> **To do**
Once the line containing "simp [NatMap.get, hk]" is found in the entries below, reproduce it and every line after it, stopping at and including the line containing "NatMap.set d (NatMap.set"; reproduce nothing else, and keep each line exact.

> **Materials provided**
# # # #

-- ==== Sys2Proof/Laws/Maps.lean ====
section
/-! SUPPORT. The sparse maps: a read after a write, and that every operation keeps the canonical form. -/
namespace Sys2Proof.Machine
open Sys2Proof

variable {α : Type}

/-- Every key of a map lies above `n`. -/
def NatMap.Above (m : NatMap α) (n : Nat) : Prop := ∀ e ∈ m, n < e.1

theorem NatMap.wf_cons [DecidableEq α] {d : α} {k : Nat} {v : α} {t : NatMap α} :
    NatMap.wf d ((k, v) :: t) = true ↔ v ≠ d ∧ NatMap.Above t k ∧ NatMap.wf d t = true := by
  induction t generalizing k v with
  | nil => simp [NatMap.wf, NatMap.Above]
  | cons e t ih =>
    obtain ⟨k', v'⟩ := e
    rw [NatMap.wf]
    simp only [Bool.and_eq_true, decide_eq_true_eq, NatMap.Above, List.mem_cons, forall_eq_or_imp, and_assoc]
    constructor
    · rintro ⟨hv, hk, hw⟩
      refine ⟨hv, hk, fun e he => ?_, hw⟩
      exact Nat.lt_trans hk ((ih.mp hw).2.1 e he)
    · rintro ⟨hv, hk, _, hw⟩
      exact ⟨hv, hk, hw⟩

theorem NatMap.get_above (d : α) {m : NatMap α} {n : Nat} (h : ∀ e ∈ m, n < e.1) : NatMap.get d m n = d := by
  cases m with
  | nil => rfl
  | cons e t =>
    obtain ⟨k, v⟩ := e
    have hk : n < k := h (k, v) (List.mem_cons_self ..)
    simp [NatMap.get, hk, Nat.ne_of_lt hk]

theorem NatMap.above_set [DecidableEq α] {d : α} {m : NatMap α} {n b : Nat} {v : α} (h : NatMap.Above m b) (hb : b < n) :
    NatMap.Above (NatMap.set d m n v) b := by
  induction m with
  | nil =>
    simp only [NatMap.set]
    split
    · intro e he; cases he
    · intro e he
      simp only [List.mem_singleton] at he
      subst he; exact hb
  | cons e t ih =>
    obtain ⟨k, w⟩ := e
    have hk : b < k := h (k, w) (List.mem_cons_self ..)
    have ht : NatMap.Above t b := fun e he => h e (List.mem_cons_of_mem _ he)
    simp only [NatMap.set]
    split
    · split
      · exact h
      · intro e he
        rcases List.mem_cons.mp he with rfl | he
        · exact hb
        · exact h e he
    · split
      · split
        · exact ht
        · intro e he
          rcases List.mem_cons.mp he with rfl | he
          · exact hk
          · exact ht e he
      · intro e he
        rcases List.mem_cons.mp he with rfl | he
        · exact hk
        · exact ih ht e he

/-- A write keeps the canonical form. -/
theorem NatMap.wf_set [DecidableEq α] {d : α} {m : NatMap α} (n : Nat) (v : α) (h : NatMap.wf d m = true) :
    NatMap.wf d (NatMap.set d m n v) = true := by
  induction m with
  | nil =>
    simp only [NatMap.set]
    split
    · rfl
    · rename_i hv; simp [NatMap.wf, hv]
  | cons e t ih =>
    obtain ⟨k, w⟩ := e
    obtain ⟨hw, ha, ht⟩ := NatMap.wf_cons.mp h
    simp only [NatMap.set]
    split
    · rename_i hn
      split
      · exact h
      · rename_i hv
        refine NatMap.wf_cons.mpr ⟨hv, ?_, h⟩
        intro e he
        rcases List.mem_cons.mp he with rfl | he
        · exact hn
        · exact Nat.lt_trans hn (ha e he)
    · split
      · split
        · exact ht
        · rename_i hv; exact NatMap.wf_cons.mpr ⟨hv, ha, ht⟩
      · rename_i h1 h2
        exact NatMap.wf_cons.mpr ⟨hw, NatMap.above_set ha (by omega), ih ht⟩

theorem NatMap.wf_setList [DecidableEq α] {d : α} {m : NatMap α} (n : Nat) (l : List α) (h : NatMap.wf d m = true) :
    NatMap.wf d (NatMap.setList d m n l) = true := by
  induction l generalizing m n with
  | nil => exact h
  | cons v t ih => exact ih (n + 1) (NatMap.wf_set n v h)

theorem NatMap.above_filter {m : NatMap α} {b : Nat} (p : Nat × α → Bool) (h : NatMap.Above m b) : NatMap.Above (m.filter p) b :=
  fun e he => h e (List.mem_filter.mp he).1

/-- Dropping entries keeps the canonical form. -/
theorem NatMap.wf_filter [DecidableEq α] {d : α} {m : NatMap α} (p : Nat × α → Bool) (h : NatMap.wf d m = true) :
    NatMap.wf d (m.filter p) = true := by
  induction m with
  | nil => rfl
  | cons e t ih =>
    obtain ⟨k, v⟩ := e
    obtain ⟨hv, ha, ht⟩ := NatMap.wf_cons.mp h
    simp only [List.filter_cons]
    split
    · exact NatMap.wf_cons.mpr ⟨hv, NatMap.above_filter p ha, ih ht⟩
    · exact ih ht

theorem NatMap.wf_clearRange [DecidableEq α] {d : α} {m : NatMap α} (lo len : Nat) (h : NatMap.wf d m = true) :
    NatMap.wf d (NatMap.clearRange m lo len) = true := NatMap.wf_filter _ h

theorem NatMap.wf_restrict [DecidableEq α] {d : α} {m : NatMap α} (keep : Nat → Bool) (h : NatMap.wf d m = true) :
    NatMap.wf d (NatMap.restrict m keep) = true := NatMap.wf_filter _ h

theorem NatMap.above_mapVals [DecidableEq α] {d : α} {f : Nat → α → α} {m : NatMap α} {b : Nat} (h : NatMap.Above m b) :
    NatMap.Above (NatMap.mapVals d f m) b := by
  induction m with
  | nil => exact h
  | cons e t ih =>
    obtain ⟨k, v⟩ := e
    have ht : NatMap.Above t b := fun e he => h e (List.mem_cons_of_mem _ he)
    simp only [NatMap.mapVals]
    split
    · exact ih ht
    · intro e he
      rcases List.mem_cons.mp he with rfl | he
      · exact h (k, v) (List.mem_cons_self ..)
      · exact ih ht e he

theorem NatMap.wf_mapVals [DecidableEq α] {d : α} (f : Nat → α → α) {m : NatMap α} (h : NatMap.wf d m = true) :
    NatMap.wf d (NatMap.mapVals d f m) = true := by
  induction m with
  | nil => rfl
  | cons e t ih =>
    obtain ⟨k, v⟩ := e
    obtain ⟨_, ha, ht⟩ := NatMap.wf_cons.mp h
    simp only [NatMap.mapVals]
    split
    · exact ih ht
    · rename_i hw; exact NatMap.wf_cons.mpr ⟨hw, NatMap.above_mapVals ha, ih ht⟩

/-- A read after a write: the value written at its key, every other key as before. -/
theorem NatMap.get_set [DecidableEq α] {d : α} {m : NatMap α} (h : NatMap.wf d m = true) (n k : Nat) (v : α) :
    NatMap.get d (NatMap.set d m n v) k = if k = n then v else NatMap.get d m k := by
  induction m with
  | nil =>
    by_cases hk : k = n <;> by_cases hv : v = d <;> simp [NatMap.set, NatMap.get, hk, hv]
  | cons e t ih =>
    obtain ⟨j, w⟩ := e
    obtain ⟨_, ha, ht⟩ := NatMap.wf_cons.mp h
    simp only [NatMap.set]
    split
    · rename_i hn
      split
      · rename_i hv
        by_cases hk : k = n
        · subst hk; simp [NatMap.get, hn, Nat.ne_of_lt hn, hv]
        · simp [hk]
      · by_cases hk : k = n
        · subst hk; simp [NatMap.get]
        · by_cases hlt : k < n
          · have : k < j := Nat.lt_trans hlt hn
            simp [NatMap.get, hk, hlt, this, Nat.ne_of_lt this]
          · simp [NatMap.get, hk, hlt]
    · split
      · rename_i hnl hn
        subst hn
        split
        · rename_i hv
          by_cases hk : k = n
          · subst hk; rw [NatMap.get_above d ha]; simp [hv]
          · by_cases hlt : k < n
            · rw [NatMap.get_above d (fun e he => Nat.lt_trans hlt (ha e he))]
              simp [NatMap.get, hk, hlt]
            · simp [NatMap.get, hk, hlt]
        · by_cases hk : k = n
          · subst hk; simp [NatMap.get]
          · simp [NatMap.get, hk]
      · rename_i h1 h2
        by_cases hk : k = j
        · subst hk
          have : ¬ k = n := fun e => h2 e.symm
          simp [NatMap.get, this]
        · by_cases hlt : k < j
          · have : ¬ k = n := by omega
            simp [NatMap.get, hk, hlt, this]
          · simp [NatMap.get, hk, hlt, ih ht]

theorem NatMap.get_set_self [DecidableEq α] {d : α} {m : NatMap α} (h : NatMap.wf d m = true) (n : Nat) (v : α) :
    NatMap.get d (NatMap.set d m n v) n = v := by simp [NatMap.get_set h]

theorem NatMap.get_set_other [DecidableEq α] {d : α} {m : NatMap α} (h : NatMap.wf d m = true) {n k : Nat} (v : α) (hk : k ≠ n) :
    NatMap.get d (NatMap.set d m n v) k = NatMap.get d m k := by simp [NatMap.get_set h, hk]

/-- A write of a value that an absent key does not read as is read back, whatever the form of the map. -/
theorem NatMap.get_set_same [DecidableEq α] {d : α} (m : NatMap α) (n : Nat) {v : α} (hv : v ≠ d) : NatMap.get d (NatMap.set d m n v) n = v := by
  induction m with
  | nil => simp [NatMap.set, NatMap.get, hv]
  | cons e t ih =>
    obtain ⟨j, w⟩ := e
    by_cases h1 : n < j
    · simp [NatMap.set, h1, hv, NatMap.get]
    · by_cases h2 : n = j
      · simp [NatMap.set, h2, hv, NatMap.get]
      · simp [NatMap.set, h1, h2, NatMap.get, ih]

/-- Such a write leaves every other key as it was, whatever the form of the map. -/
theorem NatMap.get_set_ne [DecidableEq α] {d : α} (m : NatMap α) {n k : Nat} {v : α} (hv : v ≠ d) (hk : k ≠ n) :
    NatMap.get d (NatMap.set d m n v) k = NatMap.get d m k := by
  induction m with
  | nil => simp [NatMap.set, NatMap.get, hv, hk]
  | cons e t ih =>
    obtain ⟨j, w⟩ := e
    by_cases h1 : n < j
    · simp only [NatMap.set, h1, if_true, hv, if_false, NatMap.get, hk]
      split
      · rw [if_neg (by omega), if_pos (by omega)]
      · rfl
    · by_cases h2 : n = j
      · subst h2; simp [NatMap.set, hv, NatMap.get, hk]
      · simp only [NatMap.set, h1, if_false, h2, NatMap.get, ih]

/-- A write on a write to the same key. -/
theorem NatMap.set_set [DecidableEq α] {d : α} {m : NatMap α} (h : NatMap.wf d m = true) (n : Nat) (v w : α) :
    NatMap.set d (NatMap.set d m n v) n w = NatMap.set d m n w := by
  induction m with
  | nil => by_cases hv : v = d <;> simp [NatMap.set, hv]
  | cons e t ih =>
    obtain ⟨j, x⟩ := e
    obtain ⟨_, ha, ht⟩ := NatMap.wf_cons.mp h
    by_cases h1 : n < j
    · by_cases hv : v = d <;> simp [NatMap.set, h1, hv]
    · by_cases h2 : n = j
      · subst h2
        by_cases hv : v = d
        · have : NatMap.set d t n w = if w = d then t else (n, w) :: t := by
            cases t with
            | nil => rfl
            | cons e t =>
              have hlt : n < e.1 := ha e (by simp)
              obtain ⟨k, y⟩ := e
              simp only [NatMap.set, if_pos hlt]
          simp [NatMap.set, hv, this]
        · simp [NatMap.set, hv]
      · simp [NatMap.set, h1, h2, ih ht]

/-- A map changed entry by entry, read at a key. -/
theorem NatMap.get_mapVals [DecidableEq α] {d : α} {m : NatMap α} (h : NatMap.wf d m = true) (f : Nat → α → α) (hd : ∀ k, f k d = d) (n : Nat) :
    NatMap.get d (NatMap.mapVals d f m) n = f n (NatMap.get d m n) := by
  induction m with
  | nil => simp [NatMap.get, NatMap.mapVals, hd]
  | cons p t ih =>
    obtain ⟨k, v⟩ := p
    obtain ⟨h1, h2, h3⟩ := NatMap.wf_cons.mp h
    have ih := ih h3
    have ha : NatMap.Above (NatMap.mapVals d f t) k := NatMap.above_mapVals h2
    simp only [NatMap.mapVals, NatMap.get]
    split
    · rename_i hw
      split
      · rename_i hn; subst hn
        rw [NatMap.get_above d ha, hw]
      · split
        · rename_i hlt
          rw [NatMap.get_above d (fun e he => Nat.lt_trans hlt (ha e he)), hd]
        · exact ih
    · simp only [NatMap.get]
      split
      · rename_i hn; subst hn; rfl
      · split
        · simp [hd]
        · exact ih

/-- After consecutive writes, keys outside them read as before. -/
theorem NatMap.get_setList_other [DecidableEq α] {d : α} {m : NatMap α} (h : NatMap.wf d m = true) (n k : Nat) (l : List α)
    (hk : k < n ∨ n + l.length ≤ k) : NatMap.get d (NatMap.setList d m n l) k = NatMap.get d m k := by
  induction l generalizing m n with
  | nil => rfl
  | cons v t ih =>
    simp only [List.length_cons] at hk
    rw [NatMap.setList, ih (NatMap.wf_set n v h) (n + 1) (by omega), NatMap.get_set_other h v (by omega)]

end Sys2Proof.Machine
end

# # # #

> **Solved exercise**
          · simp [NatMap.get, hk]
      · rename_i h1 h2
        by_cases hk : k = j
        · subst hk
          have : ¬ k = n := fun e => h2 e.symm
          simp [NatMap.get, this]
        · by_cases hlt : k < j
          · have : ¬ k = n := by omega
            simp [NatMap.get, hk, hlt, this]
          · simp [NatMap.get, hk, hlt, ih ht]

theorem NatMap.get_set_self [DecidableEq α] {d : α} {m : NatMap α} (h : NatMap.wf d m = true) (n : Nat) (v : α) :
    NatMap.get d (NatMap.set d m n v) n = v := by simp [NatMap.get_set h]

theorem NatMap.get_set_other [DecidableEq α] {d : α} {m : NatMap α} (h : NatMap.wf d m = true) {n k : Nat} (v : α) (hk : k ≠ n) :
    NatMap.get d (NatMap.set d m n v) k = NatMap.get d m k := by simp [NatMap.get_set h, hk]

/-- A write of a value that an absent key does not read as is read back, whatever the form of the map. -/
theorem NatMap.get_set_same [DecidableEq α] {d : α} (m : NatMap α) (n : Nat) {v : α} (hv : v ≠ d) : NatMap.get d (NatMap.set d m n v) n = v := by
  induction m with
  | nil => simp [NatMap.set, NatMap.get, hv]
  | cons e t ih =>
    obtain ⟨j, w⟩ := e
    by_cases h1 : n < j
    · simp [NatMap.set, h1, hv, NatMap.get]
    · by_cases h2 : n = j
      · simp [NatMap.set, h2, hv, NatMap.get]
      · simp [NatMap.set, h1, h2, NatMap.get, ih]

/-- Such a write leaves every other key as it was, whatever the form of the map. -/
theorem NatMap.get_set_ne [DecidableEq α] {d : α} (m : NatMap α) {n k : Nat} {v : α} (hv : v ≠ d) (hk : k ≠ n) :
    NatMap.get d (NatMap.set d m n v) k = NatMap.get d m k := by
  induction m with
  | nil => simp [NatMap.set, NatMap.get, hv, hk]
  | cons e t ih =>
    obtain ⟨j, w⟩ := e
    by_cases h1 : n < j
    · simp only [NatMap.set, h1, if_true, hv, if_false, NatMap.get, hk]
      split
      · rw [if_neg (by omega), if_pos (by omega)]
      · rfl
    · by_cases h2 : n = j
      · subst h2; simp [NatMap.set, hv, NatMap.get, hk]
      · simp only [NatMap.set, h1, if_false, h2, NatMap.get, ih]

/-- A write on a write to the same key. -/
theorem NatMap.set_set [DecidableEq α] {d : α} {m : NatMap α} (h : NatMap.wf d m = true) (n : Nat) (v w : α) :
    NatMap.set d (NatMap.set d m n v) n w = NatMap.set d m n w := by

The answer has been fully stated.